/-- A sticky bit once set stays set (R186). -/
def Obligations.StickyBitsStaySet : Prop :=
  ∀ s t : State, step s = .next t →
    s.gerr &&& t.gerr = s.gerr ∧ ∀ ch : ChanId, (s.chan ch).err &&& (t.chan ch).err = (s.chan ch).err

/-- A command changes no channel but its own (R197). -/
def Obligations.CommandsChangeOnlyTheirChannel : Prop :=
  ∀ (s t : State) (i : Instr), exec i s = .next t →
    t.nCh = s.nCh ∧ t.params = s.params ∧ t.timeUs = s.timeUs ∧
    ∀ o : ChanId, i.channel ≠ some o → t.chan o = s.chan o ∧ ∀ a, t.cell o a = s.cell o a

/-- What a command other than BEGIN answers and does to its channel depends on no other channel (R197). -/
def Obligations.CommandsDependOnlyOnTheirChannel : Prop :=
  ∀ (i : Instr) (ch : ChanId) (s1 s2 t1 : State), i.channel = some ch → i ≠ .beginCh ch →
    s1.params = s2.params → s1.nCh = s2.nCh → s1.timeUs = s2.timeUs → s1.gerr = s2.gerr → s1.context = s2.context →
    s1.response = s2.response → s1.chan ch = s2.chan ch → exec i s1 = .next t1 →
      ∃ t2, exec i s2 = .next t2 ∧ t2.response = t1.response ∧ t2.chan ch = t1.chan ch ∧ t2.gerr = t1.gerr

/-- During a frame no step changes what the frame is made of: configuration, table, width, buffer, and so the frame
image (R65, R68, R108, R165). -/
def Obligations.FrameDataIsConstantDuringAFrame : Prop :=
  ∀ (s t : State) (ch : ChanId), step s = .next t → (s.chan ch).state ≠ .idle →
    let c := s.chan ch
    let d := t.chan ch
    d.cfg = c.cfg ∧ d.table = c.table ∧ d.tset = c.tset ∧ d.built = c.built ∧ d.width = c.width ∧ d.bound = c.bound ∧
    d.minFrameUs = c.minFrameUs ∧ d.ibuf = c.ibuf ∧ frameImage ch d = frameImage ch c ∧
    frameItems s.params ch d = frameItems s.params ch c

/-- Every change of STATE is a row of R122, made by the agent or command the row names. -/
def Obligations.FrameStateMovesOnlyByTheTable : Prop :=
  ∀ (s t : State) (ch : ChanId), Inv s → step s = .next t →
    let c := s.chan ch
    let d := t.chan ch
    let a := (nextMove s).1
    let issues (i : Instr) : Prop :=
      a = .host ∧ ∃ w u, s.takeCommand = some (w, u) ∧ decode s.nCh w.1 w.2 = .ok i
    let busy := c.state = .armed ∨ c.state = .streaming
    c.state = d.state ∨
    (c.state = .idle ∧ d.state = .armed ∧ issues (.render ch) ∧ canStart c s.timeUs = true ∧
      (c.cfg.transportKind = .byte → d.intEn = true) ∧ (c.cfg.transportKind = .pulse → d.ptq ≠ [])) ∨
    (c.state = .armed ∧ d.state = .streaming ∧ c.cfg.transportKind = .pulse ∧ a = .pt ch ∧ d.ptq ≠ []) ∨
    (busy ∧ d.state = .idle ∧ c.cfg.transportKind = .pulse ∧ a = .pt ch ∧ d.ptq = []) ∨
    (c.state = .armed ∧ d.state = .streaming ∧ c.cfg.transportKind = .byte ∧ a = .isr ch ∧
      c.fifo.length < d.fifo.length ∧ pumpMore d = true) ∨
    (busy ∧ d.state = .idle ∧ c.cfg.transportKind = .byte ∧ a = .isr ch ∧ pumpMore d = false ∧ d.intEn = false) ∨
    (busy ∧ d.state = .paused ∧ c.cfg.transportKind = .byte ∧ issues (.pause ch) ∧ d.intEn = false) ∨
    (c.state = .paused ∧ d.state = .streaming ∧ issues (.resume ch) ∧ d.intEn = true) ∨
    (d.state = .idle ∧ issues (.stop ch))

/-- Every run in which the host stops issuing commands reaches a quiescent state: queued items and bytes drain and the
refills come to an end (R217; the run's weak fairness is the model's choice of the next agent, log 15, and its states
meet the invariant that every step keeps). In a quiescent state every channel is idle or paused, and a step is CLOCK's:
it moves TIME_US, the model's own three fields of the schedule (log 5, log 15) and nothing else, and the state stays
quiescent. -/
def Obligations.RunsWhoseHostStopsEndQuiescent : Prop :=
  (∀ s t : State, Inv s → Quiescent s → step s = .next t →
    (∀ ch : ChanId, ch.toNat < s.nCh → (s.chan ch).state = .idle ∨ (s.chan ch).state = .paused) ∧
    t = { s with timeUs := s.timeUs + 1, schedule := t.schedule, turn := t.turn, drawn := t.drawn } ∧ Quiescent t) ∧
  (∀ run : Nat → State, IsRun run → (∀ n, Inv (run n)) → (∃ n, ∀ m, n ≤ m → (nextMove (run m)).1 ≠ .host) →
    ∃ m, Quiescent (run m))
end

* * * * *

:: Exercise brief ::
Set down the entries above once more, verbatim.

:: Exercise solution ::
/-- A sticky bit once set stays set (R186). -/
def Obligations.StickyBitsStaySet : Prop :=
  ∀ s t : State, step s = .next t →
    s.gerr &&& t.gerr = s.gerr ∧ ∀ ch : ChanId, (s.chan ch).err &&& (t.chan ch).err = (s.chan ch).err

/-- A command changes no channel but its own (R197). -/
def Obligations.CommandsChangeOnlyTheirChannel : Prop :=
  ∀ (s t : State) (i : Instr), exec i s = .next t →
    t.nCh = s.nCh ∧ t.params = s.params ∧ t.timeUs = s.timeUs ∧
    ∀ o : ChanId, i.channel ≠ some o → t.chan o = s.chan o ∧ ∀ a, t.cell o a = s.cell o a

/-- What a command other than BEGIN answers and does to its channel depends on no other channel (R197). -/
def Obligations.CommandsDependOnlyOnTheirChannel : Prop :=
  ∀ (i : Instr) (ch : ChanId) (s1 s2 t1 : State), i.channel = some ch → i ≠ .beginCh ch →
    s1.params = s2.params → s1.nCh = s2.nCh → s1.timeUs = s2.timeUs → s1.gerr = s2.gerr → s1.context = s2.context →
    s1.response = s2.response → s1.chan ch = s2.chan ch → exec i s1 = .next t1 →
      ∃ t2, exec i s2 = .next t2 ∧ t2.response = t1.response ∧ t2.chan ch = t1.chan ch ∧ t2.gerr = t1.gerr

/-- During a frame no step changes what the frame is made of: configuration, table, width, buffer, and so the frame
image (R65, R68, R108, R165). -/
def Obligations.FrameDataIsConstantDuringAFrame : Prop :=
  ∀ (s t : State) (ch : ChanId), step s = .next t → (s.chan ch).state ≠ .idle →
    let c := s.chan ch
    let d := t.chan ch
    d.cfg = c.cfg ∧ d.table = c.table ∧ d.tset = c.tset ∧ d.built = c.built ∧ d.width = c.width ∧ d.bound = c.bound ∧
    d.minFrameUs = c.minFrameUs ∧ d.ibuf = c.ibuf ∧ frameImage ch d = frameImage ch c ∧
    frameItems s.params ch d = frameItems s.params ch c

/-- Every change of STATE is a row of R122, made by the agent or command the row names. -/
def Obligations.FrameStateMovesOnlyByTheTable : Prop :=
  ∀ (s t : State) (ch : ChanId), Inv s → step s = .next t →
    let c := s.chan ch
    let d := t.chan ch
    let a := (nextMove s).1
    let issues (i : Instr) : Prop :=
      a = .host ∧ ∃ w u, s.takeCommand = some (w, u) ∧ decode s.nCh w.1 w.2 = .ok i
    let busy := c.state = .armed ∨ c.state = .streaming
    c.state = d.state ∨
    (c.state = .idle ∧ d.state = .armed ∧ issues (.render ch) ∧ canStart c s.timeUs = true ∧
      (c.cfg.transportKind = .byte → d.intEn = true) ∧ (c.cfg.transportKind = .pulse → d.ptq ≠ [])) ∨
    (c.state = .armed ∧ d.state = .streaming ∧ c.cfg.transportKind = .pulse ∧ a = .pt ch ∧ d.ptq ≠ []) ∨
    (busy ∧ d.state = .idle ∧ c.cfg.transportKind = .pulse ∧ a = .pt ch ∧ d.ptq = []) ∨
    (c.state = .armed ∧ d.state = .streaming ∧ c.cfg.transportKind = .byte ∧ a = .isr ch ∧
      c.fifo.length < d.fifo.length ∧ pumpMore d = true) ∨
    (busy ∧ d.state = .idle ∧ c.cfg.transportKind = .byte ∧ a = .isr ch ∧ pumpMore d = false ∧ d.intEn = false) ∨
    (busy ∧ d.state = .paused ∧ c.cfg.transportKind = .byte ∧ issues (.pause ch) ∧ d.intEn = false) ∨
    (c.state = .paused ∧ d.state = .streaming ∧ issues (.resume ch) ∧ d.intEn = true) ∨
    (d.state = .idle ∧ issues (.stop ch))

/-- Every run in which the host stops issuing commands reaches a quiescent state: queued items and bytes drain and the
refills come to an end (R217; the run's weak fairness is the model's choice of the next agent, log 15, and its states
meet the invariant that every step keeps). In a quiescent state every channel is idle or paused, and a step is CLOCK's:
it moves TIME_US, the model's own three fields of the schedule (log 5, log 15) and nothing else, and the state stays
quiescent. -/
def Obligations.RunsWhoseHostStopsEndQuiescent : Prop :=
  (∀ s t : State, Inv s → Quiescent s → step s = .next t →
    (∀ ch : ChanId, ch.toNat < s.nCh → (s.chan ch).state = .idle ∨ (s.chan ch).state = .paused) ∧
    t = { s with timeUs := s.timeUs + 1, schedule := t.schedule, turn := t.turn, drawn := t.drawn } ∧ Quiescent t) ∧
  (∀ run : Nat → State, IsRun run → (∀ n, Inv (run n)) → (∃ n, ∀ m, n ≤ m → (nextMove (run m)).1 ≠ .host) →
    ∃ m, Quiescent (run m))
end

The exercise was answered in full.